* THE PROBLEM
Below is some data. Retype exactly the lines starting at the one with "[he7] at hph" and ending at the one with "packing left. -/".

Entries taken from a collection
-- ==== Sys2Proof/Config.lean ====
section
/-! DEFINITION. What an implementation of BC67 fixes: the types of its table parameters (R8, decision D22).

Every table the source does not print is a named parameter of the model. `Tables` is their record; the machine's
phases take it as an argument, so that they say what BC67 does over arbitrary tables (R144). The values the spec
supplies are `Sys2Proof.tables`, in Machine/Tables.lean. BC67 leaves no result of an operation open (every open
behaviour of 93_implementation_defined.md is settled by a rule), so there is no free value here. -/

namespace Sys2Proof

/-- A row of `BC7_DESC` (R86), with the table's column names. -/
structure Desc7 where
  /-- partition count, regions minus 1 -/
  P : Nat
  /-- width of the shape field -/
  PB : Nat
  /-- rotation bits -/
  RB : Nat
  /-- index-mode bits -/
  IB : Nat
  /-- bits per colour channel per endpoint as stored -/
  CB : Nat
  /-- bits of alpha per endpoint as stored; 0: the mode has no alpha -/
  AB : Nat
  /-- number of p-bits -/
  NP : Nat
  /-- width of an array-1 index -/
  IP : Nat
  /-- width of an array-2 index; 0: no second array -/
  IP2 : Nat
deriving DecidableEq, Repr

/-- A row of `BC6H_DESC` (R100), with the table's column names. -/
structure Desc6 where
  /-- selector value, as the little-endian field -/
  sel : Nat
  /-- width of the selector -/
  selw : Nat
  /-- endpoints 1.. are stored as differences from endpoint 0 -/
  tr : Bool
  /-- partition count -/
  P : Nat
  /-- precision of endpoint 0 -/
  EP : Nat
  dR : Nat
  dG : Nat
  dB : Nat
  /-- index width -/
  IP : Nat
deriving DecidableEq, Repr

/-- The field a BC6H header bit belongs to (R97, R98): the selector `m`, the shape `d`, or channel `c` of
endpoint `k` (`W X Y Z` are endpoints 0 1 2 3; R=0, G=1, B=2). -/
inductive HdrField where
  | m
  | d
  | ep (k c : Nat)
deriving DecidableEq, Repr

/-- The table parameters of R8 (constant state of R20 (a); the ROMs of R35). -/
structure Tables where
  /-- `BC7_DESC`, mode 0 first -/
  desc7 : List Desc7
  /-- `BC6H_DESC`, mode 1 first -/
  desc6 : List Desc6
  /-- `BC6H_LAYOUT`, mode 1 first: header bit position `k` carries bit `b` of field `f`, `(f, b)` entry `k` -/
  layout6 : List (List (HdrField × Nat))
  /-- `PART2`: one row a shape, 16 hexadecimal digits, the leftmost that of pixel 0 -/
  part2 : List Nat
  /-- `PART3`, rows as in `part2` -/
  part3 : List Nat
  fix2 : List Nat
  fix3a : List Nat
  fix3b : List Nat
  w2 : List Nat
  w3 : List Nat
  w4 : List Nat
  /-- `WMAX`, `WROUND`, `WSHIFT` of the interpolator -/
  wMax : Nat
  wRound : Nat
  wShift : Nat
  /-- `F16MAX` -/
  f16max : Nat
deriving DecidableEq, Repr

end Sys2Proof
end

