theorem State.PackEnds.of_fault {s : State} (h : s.PackEnds) (hph : s.ph = .fault) :
    s.status = .cursorRange ∧ s.rsp = some (Response.statusOnly s.status) := by
  obtain ⟨he7, -⟩ | ⟨-, hstatus, hrsp⟩ := h
  · simp [he7] at hph
  · exact ⟨hstatus, hstatus ▸ hrsp⟩

theorem e6Check_of_eq {s : State} (h : s.cur = 128) : e6Check s = s := if_pos h

/-- The length check and the response, from a state that packing left. -/
theorem packEnds_of_check {s : State} (hph : s.ph ≠ .fault) : (runPhases [e6Check, State.respondEnc] s).PackEnds := by
  by_cases hcur : s.cur = 128
  · rw [runPhases_cons_eq (e6Check_of_eq hcur) hph, runPhases_cons_of_ne _ _ _ (by simp)]
    exact .inl ⟨rfl, rfl⟩
  · have hcheck : e6Check s = s.raise .cursorRange := if_neg hcur
    rw [runPhases_cons_of_fault _ _ _ (by simp [hcheck]), hcheck]
    exact s.packEnds_raise

/-- `E6` and what follows it, whatever fields it packs. -/
theorem packEnds_of_putAll {e6 : State → State} {s : State} (fs : List (Nat × Nat))
    (he6 : e6 s = State.putAll fs { s with ph := .e6 }) : (runPhases [e6, e6Check, State.respondEnc] s).PackEnds := by
  obtain ⟨hput, -⟩ | ⟨_, _, _, -, -, hput⟩ := State.putAll_cases fs { s with ph := .e6 }
  · rw [runPhases_cons_eq (he6.trans hput) (by simp)]
    exact packEnds_of_check (by simp)
  · rw [runPhases_cons_of_fault _ _ _ (by simp [he6, hput]), he6, hput]
    exact State.packEnds_raise _

theorem e0Bc7_of_valid {T : Tables} {q : Bool} {c : Candidate} (h : ValidBc7 T q c) (s : State) :
    e0Bc7 T q c s = loadCandidate c s := if_pos h

theorem e0Bc7_of_not_valid {T : Tables} {q : Bool} {c : Candidate} (h : ¬ ValidBc7 T q c) (s : State) :
    e0Bc7 T q c s = { s with ph := .e0 }.raise .badCandidate := if_neg h

theorem e0Bc6h_of_valid {T : Tables} {q : Bool} {c : Candidate} {s : State} (h : ValidBc6h T q (sgOf s.fmt) c) :
    e0Bc6h T q c s = loadCandidate c s := if_pos h

theorem e0Bc6h_of_not_valid {T : Tables} {q : Bool} {c : Candidate} {s : State}
    (h : ¬ ValidBc6h T q (sgOf s.fmt) c) : e0Bc6h T q c s = { s with ph := .e0 }.raise .badCandidate := if_neg h

/-- After `E0` no BC7 phase before `E6` raises. -/
theorem encodeBc7_of_valid {T : Tables} {q : Bool} {c : Candidate} (h : ValidBc7 T q c) (s : State) :
    ∃ u, encodeBc7 T q c s = runPhases [e6Bc7 T, e6Check, State.respondEnc] u := by
  refine ⟨e5Bc7 (e4Bc7 T (e3Bc7 T (e2Palette (e1Bc7 T q c (loadCandidate c s))))), ?_⟩
  rw [encodeBc7, runPhases_cons_eq (e0Bc7_of_valid h s) (by simp [loadCandidate]),
    runPhases_cons_of_ne _ _ _ (by simp [e1Bc7]), runPhases_cons_of_ne _ _ _ (by simp [e2Palette]),
    runPhases_cons_of_ne _ _ _ (by simp [e3Bc7_ph]), runPhases_cons_of_ne _ _ _ (by simp [e4Bc7_ph]),
    runPhases_cons_of_ne _ _ _ (by simp [e5Bc7])]

/-- The two ways a BC7 encode goes. -/
theorem encodeBc7_cases (T : Tables) (q : Bool) (c : Candidate) (s : State) :
    (¬ ValidBc7 T q c ∧ encodeBc7 T q c s = { s with ph := .e0 }.raise .badCandidate) ∨
      (ValidBc7 T q c ∧ (encodeBc7 T q c s).PackEnds) := by
  by_cases hvalid : ValidBc7 T q c
  · obtain ⟨u, hu⟩ := encodeBc7_of_valid hvalid s
    exact .inr ⟨hvalid, hu ▸ packEnds_of_putAll _ rfl⟩
  · have he0 := e0Bc7_of_not_valid hvalid s
    exact .inl ⟨hvalid, (runPhases_cons_of_fault _ _ _ (by simp [he0])).trans he0⟩

/-- The registers of a BC6H encode after the fixup `E4`. -/
def afterFixup6 (T : Tables) (q : Bool) (c : Candidate) (s : State) : State :=
  e4Bc6h T (e3Bc6h T (e2Palette (e1Bc6h T q c (loadCandidate c s))))

/-- Up to the fixup nothing is packed. -/
theorem afterFixup6_frame (T : Tables) (q : Bool) (c : Candidate) (s : State) :
    let u := afterFixup6 T q c s
    u.ph = .e4 ∧ u.blk = s.blk ∧ u.cur = s.cur ∧ u.fmt = s.fmt ∧ u.mode = c.mode.toNat := by
  obtain ⟨_, _, _, h⟩ := e4Bc6h_frame T (e3Bc6h T (e2Palette (e1Bc6h T q c (loadCandidate c s))))
  simp only [afterFixup6, h]
  exact ⟨trivial, rfl, rfl, rfl, rfl⟩

/-- The endpoint registers fit the mode after the forward transform (R190, R283). -/
def State.Fits6 (T : Tables) (s : State) : Prop :=
  fits6 (T.bc6h s.mode) (sgOf s.fmt) (stored6 (T.bc6h s.mode) (epAt s.ep)) = true

theorem e5Bc6h_of_fits {T : Tables} {s : State} (h : s.Fits6 T) : e5Bc6h T s = { s with ph := .e5 } := if_pos h

theorem e5Bc6h_of_not_fits {T : Tables} {s : State} (h : ¬ s.Fits6 T) :
    e5Bc6h T s = { s with ph := .e5 }.raise .noFit := if_neg h

/-- After `E0` the first BC6H phase that can raise is `E5`. -/
theorem encodeBc6h_of_valid {T : Tables} {q : Bool} {c : Candidate} {s : State} (h : ValidBc6h T q (sgOf s.fmt) c) :
    encodeBc6h T q c s =
      runPhases [e5Bc6h T, e6Bc6h T, e6Check, State.respondEnc] (afterFixup6 T q c s) := by
  obtain ⟨hph, -⟩ := afterFixup6_frame T q c s
  rw [afterFixup6] at hph ⊢
  rw [encodeBc6h, runPhases_cons_eq (e0Bc6h_of_valid h) (by simp [loadCandidate]),
    runPhases_cons_of_ne _ _ _ (by simp [e1Bc6h]), runPhases_cons_of_ne _ _ _ (by simp [e2Palette]),
    runPhases_cons_of_ne _ _ _ (by simp [e3Bc6h, addErrors]), runPhases_cons_of_ne _ _ _ (by simp [hph])]

/-- The three ways a BC6H encode goes. -/
theorem encodeBc6h_cases (T : Tables) (q : Bool) (c : Candidate) (s : State) :
    (¬ ValidBc6h T q (sgOf s.fmt) c ∧ encodeBc6h T q c s = { s with ph := .e0 }.raise .badCandidate) ∨
      (ValidBc6h T q (sgOf s.fmt) c ∧ ¬ (afterFixup6 T q c s).Fits6 T ∧
        encodeBc6h T q c s = { afterFixup6 T q c s with ph := .e5 }.raise .noFit) ∨
      (ValidBc6h T q (sgOf s.fmt) c ∧ (afterFixup6 T q c s).Fits6 T ∧ (encodeBc6h T q c s).PackEnds) := by
  by_cases hvalid : ValidBc6h T q (sgOf s.fmt) c
  · rw [encodeBc6h_of_valid hvalid]
    by_cases hfit : (afterFixup6 T q c s).Fits6 T
    · rw [runPhases_cons_eq (e5Bc6h_of_fits hfit) (by simp)]
      exact .inr (.inr ⟨hvalid, hfit, packEnds_of_putAll _ rfl⟩)
    · rw [runPhases_cons_of_fault _ _ _ (by simp [e5Bc6h_of_not_fits hfit])]
      exact .inr (.inl ⟨hvalid, hfit, e5Bc6h_of_not_fits hfit⟩)
  · have he0 := e0Bc6h_of_not_valid hvalid
    exact .inl ⟨hvalid, (runPhases_cons_of_fault _ _ _ (by simp [he0])).trans he0⟩
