-- ==== Sys2Proof/Machine/SpeakingTime.lean ====
section
/-! DEFINITION. The speaking clock, EXTEND_TIME and the time snapshots (chapter 5). -/

namespace Sys2Proof.Machine

/-- SPEAKING_CLOCK_EXPIRY (R83): every speaker that is OPEN now and not paused is counted and judged. -/
def execSpeakingClockExpiry (s : State) : Result :=
  .next (s.timedSpeakers.foldl (fun t gi => t.visitTimer gi.1 gi.2) s).finish

/-! ## EXTEND_TIME (R88) -/

/-- The phase of an extended timer by its new remaining time and the warning lead (R88). -/
def extendedPhase (p : Phase) (left lead : Nat) : Phase :=
  match p with
  | .untimed => .untimed
  | .running => .running
  | .warned => if lead < left then .running else .warned
  | .overrun => if lead < left then .running else if left = 0 then .overrun else .warned

/-- The timer with `n` seconds added to its limit (R87, R88). -/
def Timer.extend (t : Timer) (n lead : Nat) : Timer :=
  let limit := min (t.limit + n) Config.counterTop
  { t with limit := limit, phase := extendedPhase t.phase (limit - t.elapsed) lead }

/-- A speaker's time is extended: the timer, the light where the phase returns to RUNNING, TIME_EXTENDED (R88). -/
def State.extendTime (s : State) (g : Seg) (i : SeatId) (t : Timer) (n : Nat) : State :=
  let u := t.extend n (s.params g).warnLead
  let s := s.setSeat i fun q => { q with timer := some u }
  let s := if t.phase ≠ .running ∧ u.phase = .running then s.setLight i .opened else s
  s.post .timeExtended (some g) (.seat i) (some u.limit)

/-- The timer of an OPEN delegate that is timed (R88, check 5). -/
def State.timed (s : State) (i : SeatId) : Option Timer :=
  if (s.seat i).floor = .opened ∧ (s.seat i).kind = .delegate then
    (s.seat i).timer.filter fun t => decide (t.phase ≠ .untimed)
  else none

def ruleExtendTime (port : PortId) (params : List Byte) (s : State) : Rule :=
  match params with
  | [hi, lo, nhi, nlo] => do
    s.notFenced port
    let i ← need (item? 256 (u16 hi lo)) .noSuch
    let g ← need (s.groupOf i) .noSuch
    s.hasChair port g
    let n := u16 nhi nlo
    refuseIf (n == 0 || decide (3600 < n)) .badParam
    let t ← need (s.timed i) .wrongState
    let u := t.extend n (s.params g).warnLead
    return { state := (s.extendTime g i t n).finish, data := put16 i.val ++ put16 u.limit ++ put16 (u.limit - u.elapsed) }
  | _ => .error .badParam

/-- EXTEND_TIME (R88). -/
def execExtendTime (port : PortId) (params : List Byte) (s : State) : Result :=
  .next (s.take port (ruleExtendTime port params))

/-! ## Snapshots (R89 to R91) -/

namespace State

/-- The snapshot entry of an OPEN delegate (R89, R90). -/
def snapshotEntry (s : State) (i : SeatId) : Option SnapshotEntry :=
  (s.seat i).timer.map fun t => { seat := i, elapsed := t.elapsed, remaining := t.remaining }

/-- The snapshot of a group's timers as they stand (R90). -/
def latch (s : State) (g : Seg) : Snapshot :=
  { anchor := g, entries := (s.openDelegates g).filterMap s.snapshotEntry, returned := 0 }

end State

def ruleLatchTimes (port : PortId) (params : List Byte) (s : State) : Rule :=
  match params with
  | [g] => do
    let g ← s.namedGroup g.toNat
    if (s.port port).snapshot.isSome then return { state := s, code := .latchHeld }
    return { state := s.setPort port fun r => { r with snapshot := some (s.latch g) }
             data := put8 (s.latch g).entries.length }
  | _ => .error .badParam

/-- LATCH_TIMES (R90): served to every port. -/
def execLatchTimes (port : PortId) (params : List Byte) (s : State) : Result :=
  .next (s.take port (ruleLatchTimes port params))

/-- A snapshot entry in a response; the remaining time of an UNTIMED speaker has a free code (log entry 19). -/
def SnapshotEntry.bytes (e : SnapshotEntry) : List Byte :=
  put16 e.seat.val ++ put16 e.elapsed ++ put16 (e.remaining.getD Config.untimedCode.toNat)

namespace Snapshot

/-- The entries a READ_TIMES returns: up to four not yet returned (R91). -/
def next (r : Snapshot) : List SnapshotEntry := (r.entries.drop r.returned).take 4

/-- The response of READ_TIMES; the position is absent where no entry is returned (R91; log entry 20). -/
def bytes (r : Snapshot) : List Byte :=
  putFlag true ++ put8 r.anchor.val ++ put8 r.entries.length ++
    putOpt (if r.next.isEmpty then none else some (r.returned + 1)) ++ r.next.flatMap SnapshotEntry.bytes

/-- What remains of a snapshot after a READ_TIMES: absent once the last entry is returned (R91). -/
def after (r : Snapshot) : Option Snapshot :=
  let n := r.returned + r.next.length
  if r.entries.length ≤ n then none else some { r with returned := n }

end Snapshot

def ruleReadTimes (port : PortId) (params : List Byte) (s : State) : Rule :=
  match params with
  | [] =>
    match (s.port port).snapshot with
    | none => .ok { state := s, data := putFlag false ++ putOpt none ++ put8 0 ++ putOpt none }
    | some r => .ok { state := s.setPort port fun c => { c with snapshot := r.after }, data := r.bytes }
  | _ => .error .badParam

/-- READ_TIMES (R91): served to every port. -/
def execReadTimes (port : PortId) (params : List Byte) (s : State) : Result :=
  .next (s.take port (ruleReadTimes port params))

end Sys2Proof.Machine
end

* RESULT OF THE TASK
  · simp [he7] at hph
  · exact ⟨hstatus, hstatus ▸ hrsp⟩

theorem e6Check_of_eq {s : State} (h : s.cur = 128) : e6Check s = s := if_pos h

/-- The length check and the response, from a state that packing left. -/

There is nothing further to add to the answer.